Is there a way to confirm if Disk IOPS is/isn't a bottle neck.

This ES isn't part of an ELK, so there isn't any bulk indexing happening.
My Cluster Configuration is:
3 m3.xlarge, 8GB Mem locked.

Thanks.

what es version and how many thread for index? if you are using java transport client, check the setting as well. https://www.elastic.co/guide/en/elasticsearch/reference/1.x/modules-threadpool.html how many shards and what is the size per shard?

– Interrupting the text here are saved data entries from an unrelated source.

-- ==== Sys2Proof/Machine/Stores.lean ====
section
/-! DEFINITION. Stores, FINAL writes and the end of a performed request (R63 step 9, R70, R76 to R80, R85 to R88, R220,
R251). -/

namespace Sys2Proof.Machine

open Sys2Proof

/-! Shard counters (R220). -/

/-- The bytes of [a, a + n) inside [b, b + m). -/
def overlap (a n b m : Nat) : Nat := min (a + n) (b + m) - max a b

/-- A counted write raises CTR of every shard of its capo by its bytes inside the range (R220). -/
def shardRaise (s : State) (capo off n : Nat) : State :=
  (s.shards.filterMap (·.2)).foldl (fun s d =>
    let x := overlap off n d.base (d.len64 * 64)
    if d.capo = capo ∧ x ≠ 0 then raiseOwn s (d.memberB, capo, d.ctr) x else s) s

/-! The end of a request. -/

/-- The completion goes out once everything it waits for is done; a store's shard counters rise with it (R220). -/
def finishIf (s : State) (w : Party) (r : Req) : State :=
  match findRunning s w r with
  | none => s
  | some x =>
    match x.done with
    | none => s
    | some c =>
      if x.awaits.isEmpty && (x.counted || !countable x.r c) then
        let s := sendIfDone s w r
        if w == .kojor && r.op == 2 && aKind r.addr == 2 && c.status == .ok then shardRaise s r.capo (aOff r.addr) r.len else s
      else s

/-! Writes to memory. -/

/-- A page's bytes written at this member and, for a mirrored page, sent to the twin's copy (R76, R316, R391). -/
def pageWrite (s : State) (capo : Nat) (g : Region) (off key : Nat) (mirror : Bool) (bs : List Byte) (poison : Bool) :
    State × List (Nat × MirrorBody) :=
  let _ := capo
  let s := physWrite s key bs poison
  let twin := copyKey g off (!isMine s off)
  (s, if mirror || (g.mir && s.course.alone) then [(off / 4096, .mwrite twin bs poison none)] else [])

/-- Bytes written to scratch; poison follows the store (R79, R80, R100). -/
def scratchWrite (s : State) (k : Nat) (bs : List Byte) (poison : Bool) : State :=
  let ws := wordsOf k bs.length
  let p := clearWords s.scrPoison ws
  { s with scratch := Memory.writeN s.scratch k bs, scrPoison := if poison then markWords p ws else p,
           scrLatent := clearWords s.scrLatent ws }

/-- Bytes written to leaf memory. Whether a latent error survives there is the accelerator's own behaviour (R62): a free
value decides. -/
def leafWrite (s : State) (a : Nat) (bs : List Byte) (poison : Bool) : State :=
  let ws := wordsOf a bs.length
  let p := clearWords s.brola.poison ws
  let keep := (Config.freeBits s.free).getLsbD 0
  let hit := ws.any fun w => decide (w ∈ s.brola.latent)
  { s with
    free := if hit then s.free + 1 else s.free
    brola := { s.brola with
      mem := Memory.writeN s.brola.mem a bs
      poison := if poison then markWords p ws else p
      latent := if keep then s.brola.latent else clearWords s.brola.latent ws } }

/-! The program queue (R251, R479). -/

/-- The capo of an admission descriptor, Table 9-1. -/
def descCapo (d : Nat) : Nat := bits d 112 9

/-- Whether the queue takes one more descriptor: 16 entries, of which each pinned capo keeps one (R251, R479). -/
def queueTakes (s : State) (capo : Nat) : Bool :=
  let kept := ((pinnedCapos s.prog.eff).filter fun c => c != capo && s.prog.queue.all fun e => descCapo e.1 != c).length
  decide (s.prog.queue.length + kept < 16)

/-- The loader of a descriptor (R251): a host port of the course, or Rilash. -/
def loaderOf (r : Req) : Via := if srcIsHost r.src then .host (srcUnit r.src - 1) else .self

def progStore (s : State) (r : Req) : Done :=
  let d := ofLe (r.data.take 64)
  if !queueTakes s (descCapo d) then retryIn s .kojor r 100
  else ⟨{ s with prog := { s.prog with queue := s.prog.queue ++ [(d, loaderOf r)] } }, cmpOf r (mySrc s) .ok, []⟩

/-! A store at its target, with every check of steps 5 to 8 but the FINAL hold. -/

/-- What steps 5 to 8 leave of a request: it went elsewhere or waits, it is refused, or it may be performed as given. -/
inductive Ready where
  | stop (s : State)
  | fail (d : Done)
  | ok (s : State) (run : State → Done)

/-- A store at a switch-resident page or scratch window. -/
def storeMem (s : State) (r : Req) (v : Via) : Ready :=
  match findMem s r v with
  | .stop s => .stop s
  | .fail d => .fail d
  | .scr s k => .ok s fun s => ⟨scratchWrite s k r.data r.poison, cmpOf r (mySrc s) .ok, []⟩
  | .page s g key m =>
    if g.ro || (windowAt s r.capo (aOff r.addr) r.len).isSome then .fail (refuse s .kojor r .accDenied)
    else if m && mirrorFull s r.capo then .fail (mirrorRetry s r)
    else .ok s fun s =>
      let x := pageWrite s r.capo g (aOff r.addr) key m r.data r.poison
      ⟨x.1, cmpOf r (mySrc s) .ok, x.2⟩

/-- A request at a location of this Kojor's control space (steps 5 and 7). -/
def ctlReady (s : State) (r : Req) (v : Via) (run : SwLoc → State → Done) : Ready :=
  if !zerosOk r.addr then .fail (refuse s .kojor r .unreachable)
  else if !ctlHere s r.addr then
    (if fromTwin v then .fail (refuse s .kojor r .unreachable) else .stop (arriveVia s r v))
  else
    match swLoc (aOff r.addr % 2 ^ 45) with
    | none => .fail (refuse s .kojor r .unreachable)
    | some l =>
      if !swAccepts l r then .fail (refuse s .kojor r .accDenied)
      else if opMirrored r.op && l != .progQ && mirrorFull s r.capo then .fail (mirrorRetry s r)
      else .ok s (run l)

/-- A request at a location of leaf control space. -/
def lfReady (s : State) (r : Req) (run : LfLoc → State → Done) : Ready :=
  if !ownLeaf s r.addr then .fail (refuse s .brola r .unreachable)
  else
    match lfLoc (aOff r.addr % 2 ^ 45) with
    | none => .fail (refuse s .brola r .unreachable)
    | some l => if lfAccepts l r then .ok s (run l) else .fail (refuse s .brola r .accDenied)

/-- A store at either responder. -/
def storeReady (s : State) (r : Req) (v : Via) : Ready :=
  match v with
  | .brola _ =>
    if !ownLeaf s r.addr then .fail (refuse s .brola r .unreachable)
    else
      match leafRefusal s r with
      | some d => .fail d
      | none => .ok s fun s => ⟨leafWrite s (aOff r.addr) r.data r.poison, cmpOf r (brolaSrc s) .ok, []⟩
  | _ =>
    if kindReserved r.addr then .fail (refuse s .kojor r .unreachable)
    else if aKind r.addr == 4 then
      ctlReady s r v fun _ s =>
        if srcIsLeaf r.src then refuse s .kojor r .accDenied else progStore s r
    else storeMem s r v

/-- A flag operation or counter raise at either responder. -/
def flagReady (s : State) (r : Req) (v : Via) : Ready :=
  match v with
  | .brola _ => lfReady s r fun l s => lfPerform s r l
  | _ => if kindReserved r.addr then .fail (refuse s .kojor r .unreachable) else ctlReady s r v fun l s => swPerform s r l

/-- The FINAL-able operations: ST and FSET. -/
def writeReady (s : State) (r : Req) (v : Via) : Ready := if r.op = 2 then storeReady s r v else flagReady s r v

/-! FINAL requests. -/

/-- The change of a held FINAL request or a count, mirrored by a Kojor (R71, R393): the messages to wait for. -/
def finalChange (s : State) (w : Party) (r : Req) (b : StateRec) : State × List Nat :=
  match w with
  | .kojor => mirrorChange s (pairSx r.src r.epoch) (r.src + r.epoch) r.capo (.mstate b)
  | .brola => (s, [])

def noteFinal (s : State) (w : Party) (r : Req) (b : StateRec) : State := (finalChange s w r b).1

/-- A held FINAL request leaves its slot and the count of its pair returns to zero, here and at the twin (R70, R71). -/
def finalGone (s : State) (w : Party) (r : Req) : State × List Nat :=
  let x := finalChange (zeroCount (dropFinal s w r) w r.src r.epoch) w r (.dropFinal r.src r.tc r.seq)
  let y := finalChange x.1 w r (.countZero r.src r.epoch)
  (y.1, x.2 ++ y.2)

/-- A held store applied in switch-resident memory, to this member's copy and the twin's. It was judged when it arrived, so neither the
region-table cache nor a window is asked again (R70, R86; log entry 165). -/
def heldPage (s : State) (r : Req) : Done :=
  let off := aOff r.addr
  match scratchWin off with
  | some (_, n, o) => ⟨scratchWrite s (scrKey n o) r.data r.poison, cmpOf r (mySrc s) .ok, []⟩
  | none =>
    match regionAt s.prog.eff r.capo (off / 4096) with
    | none => xlateFault s r .self r.addr
    | some g =>
      let key := copyKey g off (isMine s off)
      if !g.mir && !backUp s (keyTarget key) then refuse s .kojor r .unreachable
      else ⟨homeWrite s key r.data r.poison, cmpOf r (mySrc s) .ok,
        if g.mir then [(off / 4096, .mwrite (copyKey g off (!isMine s off)) r.data r.poison none)] else []⟩

/-- What a FINAL request does when it is applied (R70). -/
def heldRun (s : State) (h : HeldFinal) : Done :=
  let off := aOff h.r.addr % 2 ^ 45
  match partyOf h.v with
  | .brola =>
    if h.r.op = 2 then ⟨leafWrite s (aOff h.r.addr) h.r.data h.r.poison, cmpOf h.r (brolaSrc s) .ok, []⟩
    else ((lfLoc off).map (lfPerform s h.r)).getD (refuse s .brola h.r .unreachable)
  | .kojor =>
    if h.r.op = 2 then (if aKind h.r.addr = 4 then progStore s h.r else heldPage s h.r)
    else ((swLoc off).map (swPerform s h.r)).getD (refuse s .kojor h.r .unreachable)

/-- Applies each held FINAL request of a pair whose count has been reached, oldest first; the count returns to zero each
time (R70, R88). -/
def applyFinals : Nat → State → Party → Nat → Nat → State
  | 0, s, _, _, _ => s
  | n + 1, s, w, src, epoch =>
    match dueFinal s w src epoch with
    | none => s
    | some h =>
      let g := finalGone s w h.r
      applyFinals n (finishIf (performedWith g.2 h.r h.v (heldRun g.1 h)) w h.r) w src epoch

def settleFinals (s : State) (w : Party) (src epoch : Nat) : State := applyFinals (respOf s w).finals.length s w src epoch

/-- What follows a request's performance: its count once its mirror messages are confirmed, the FINAL requests that the
count releases, and its completion (R70, R71, R391). -/
def afterDone (s : State) (w : Party) (r : Req) : State :=
  finishIf (settleFinals (countDone s w r) w r.src r.epoch) w r

/-- A request performed at its responder, to its completion or its wait for the twin. -/
def settle (r : Req) (v : Via) (d : Done) : State := afterDone (performed r v d) (partyOf v) r

/-- As `settle`, for a completion that also waits for messages sent before (R58). -/
def settleWith (more : List Nat) (r : Req) (v : Via) (d : Done) : State := afterDone (performedWith more r v d) (partyOf v) r

/-- Steps 5 to 9 of a request that is not held. -/
def runReady (r : Req) (v : Via) : Ready → State
  | .stop s => s
  | .fail d => settle r v d
  | .ok s run => settle r v (run s)

/-- A FINAL request held until its count is reached, or refused with RETRY when no slot is free (R70, R71). -/
def holdFinal (s : State) (r : Req) (v : Via) : State :=
  let w := partyOf v
  let slot := (countOf s w r.src r.epoch).isSome || countFree s w r
  let atOnce := (oldestFinal s w r.src r.epoch).isNone && decide (r.expect ≤ ((countOf s w r.src r.epoch).getD {}).n)
  if !atOnce && !(slot && finalFree s w r) then settle r v (retryIn s w r 10)
  else
    let p := respOf s w
    let s := setResp s w { p with finals := p.finals ++ [{ r := r, v := v, arrived := nowOf s w }] }
    let s := keepRunning s r v .final
    settleFinals (if atOnce then s else noteFinal s w r (.heldFinal r (nowOf s w))) w r.src r.epoch

/-- A write with or without FINAL. -/
def runWrite (r : Req) (v : Via) : Ready → State
  | .stop s => s
  | .fail d => settle r v d
  | .ok s run => if r.final then holdFinal s r v else settle r v (run s)

/-- A request that has crossed the link to its RT or HX leaves the landing reserve there, and its credit returns (R168). -/
def leaveDie (s : State) (r : Req) (v : Via) : State :=
  let mine := fun (d : DieHeld) => d.p == .req r
  if partyOf v == .kojor && s.sw.dieHeld.any mine then { s with sw := { s.sw with dieHeld := dropFirst mine s.sw.dieHeld } } else s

if you have this monitoring in place and ready, the next step would probably change the settings gradually. https://www.elastic.co/guide/en/elasticsearch/reference/current/indices-update-settings.html

the cluster i admin

hth

jason

Hi Json, Thanks.

ES version 1.5.2
5 Primay shards and 1 replica shard
Number of threads for indexing is 4 (4 cores). I have increased the queue size limit to 400.
I have over 1.5 mil docs across 4 indices, 1 GB size. There was no circuit breaker exception or anything.

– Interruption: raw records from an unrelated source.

-- ==== Sys2Proof/Machine/Elements.lean ====
section
/-! DEFINITION. Elements of the matrix and vector units: formats, operand pairs, rows with their block scales, the buffers of an ME and
the sums of one step (R194 to R198, R238 to R240). -/

namespace Sys2Proof.Machine

open Sys2Proof

/-! Formats and operand pairs. -/

def isMx (fmt : Nat) : Bool := decide (fmt ≤ 2)

/-- The element format of a matrix FMT code (Table 8-7). -/
def matFmt (fmt : Nat) : FpFmt :=
  match fmt with
  | 0 => e2m1 | 1 => e4m3 | 2 => e5m2 | 3 => e4m3 | 4 => e5m2 | 5 => bf16 | _ => fp16

/-- The bytes of 256 elements, without scales (Table 7-4). -/
def rowBytes (fmt : Nat) : Nat := if fmt = 0 then 128 else if fmt ≤ 4 then 256 else 512

/-- Cycles per step of an operand pair (Table 7-5). -/
def stepCycles (w x : Nat) : Option Nat :=
  if w = 0 then (if x = 0 then some 1 else if x ≤ 2 then some 2 else none)
  else if w ≤ 4 then (if x ≤ 4 then some 2 else none)
  else if w = x ∧ w ≤ 6 then some 4
  else none

/-- Cycles in which a tile loads (Table 8-8). -/
def loadCycles (fmt : Nat) : Nat := if fmt = 0 then 17 else if fmt ≤ 4 then 33 else 64

/-- Element i of a row, without its block scale. -/
def elemAt (fmt : Nat) (bs : List Byte) (i : Nat) : Fp :=
  let b (k : Nat) : Nat := (bs.getD k 0).toNat
  if fmt = 0 then fpDecode e2m1 (bits (b (i / 2)) (4 * (i % 2)) 4)
  else if fmt ≤ 4 then fpDecode (matFmt fmt) (b i)
  else fpDecode (matFmt fmt) (b (2 * i) + 256 * b (2 * i + 1))

/-- Element i of a row with its block scale applied; 32 elements share one (R194). -/
def scaledAt (fmt : Nat) (bs sc : List Byte) (i : Nat) : Fp :=
  if isMx fmt then fpMul (e8m0Decode (sc.getD (i / 32) 0).toNat) (elemAt fmt bs i) else elemAt fmt bs i

def activeBuf (e : Me) : WBuf := if e.act1 then e.b1 else e.b0
def idleBuf (e : Me) : WBuf := if e.act1 then e.b0 else e.b1
def setIdle (e : Me) (b : WBuf) : Me := if e.act1 then { e with b0 := b } else { e with b1 := b }
def meOfTile (t : Tile) (m : Nat) : Me := t.mes.get m {}
/-- The sums of one step on one ME (R197): 128 rows, each an exact dot product added with one rounding. -/
def stepSums (e : Me) (fmt : Nat) (x sc : List Byte) (old : List W32) : List (Nat × W32) :=
  let w := activeBuf e
  let len := rowBytes w.fmt
  (List.range 128).map fun r =>
    let row := (w.els.drop (r * len)).take len
    let rs := (w.scales.drop (r * 8)).take 8
    (r, BitVec.ofNat 32 (stepAcc (old.getD r 0).toNat
      ((List.range 256).map fun i => fpMul (scaledAt w.fmt row rs i) (scaledAt fmt x sc i))))

/-- The element format of a vector FMT code (Table 8-9). -/
def vecFmt (fmt : Nat) : FpFmt :=
  match fmt with
  | 0 => fp32 | 1 => bf16 | 2 => fp16 | 3 => e4m3 | 4 => e5m2 | 5 => e4m3 | 6 => e2m1 | _ => e5m2

def vecMx (fmt : Nat) : Bool := decide (5 ≤ fmt)

/-- Element i of a vector operand, converted exactly to FP32; a block scale multiplies it (R194, R240). -/
def vecElem (fmt : Nat) (bs sc : List Byte) (i : Nat) : W32 :=
  let b (k : Nat) : Nat := (bs.getD k 0).toNat
  let v :=
    if fmt = 0 then fpDecode fp32 (ofLe ((bs.drop (4 * i)).take 4))
    else if fmt ≤ 2 then fpDecode (vecFmt fmt) (b (2 * i) + 256 * b (2 * i + 1))
    else if fmt = 6 then fpDecode e2m1 (bits (b (i / 2)) (4 * (i % 2)) 4)
    else fpDecode (vecFmt fmt) (b i)
  let v := if vecMx fmt then fpMul (e8m0Decode (sc.getD (i / 32) 0).toNat) v else v
  BitVec.ofNat 32 (fpEncode fp32 rneUp v)

end Sys2Proof.Machine
end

I am not sure if the issue is with the number of indexing requests, as the queue size has spikes where as indexing request graph doesn't have those sudden spikes

well, you could start by increase index thread, but always keep an eye on the impact of the node and cluster. metrics such as system load, disk i/o are important to watch out. you were saying m3.xlarge? http://aws.amazon.com/ec2/instance-types/ looks like it is virtual cpu, then you wanna look out for steal metric in top output. save your current settings before you change and revert back if the new settings would cause problem. we are using physical box , we can reach max index 140 per elasticsearch node on the good ol' es 0.90.7 with indices total size more than 2TB . i think with your hardware setup, you could go higher. but that's just my empirical experience, you should always consult the es expert for fine tuning.

hth

jason

I believe the reason for no spikes in indexing rate is becasue,
ES doesn't give any such info as No of Indexing reqs at any given point of time, it gives the total no of indexing requests complete till now. So marvel must ne calculating the the indexing rate like this
d(Total Indexing requests/d(Time).

Depending on the time interval, Indexing rate will mostly be smooth.

I had enabled slow_logs, and found out about the requests that are slow. We had a bug in our application which was making a burst of indexing requests, this was the reason for index rejections.

are u leveraging bulk indexing? do u take note of time taken by ES from ur caller side for each indexing request?

No, we are not doing bulk indexing atm, We will do that eventually.

No, we are not collecting the stats about time taken by ES from client side.

do both... they help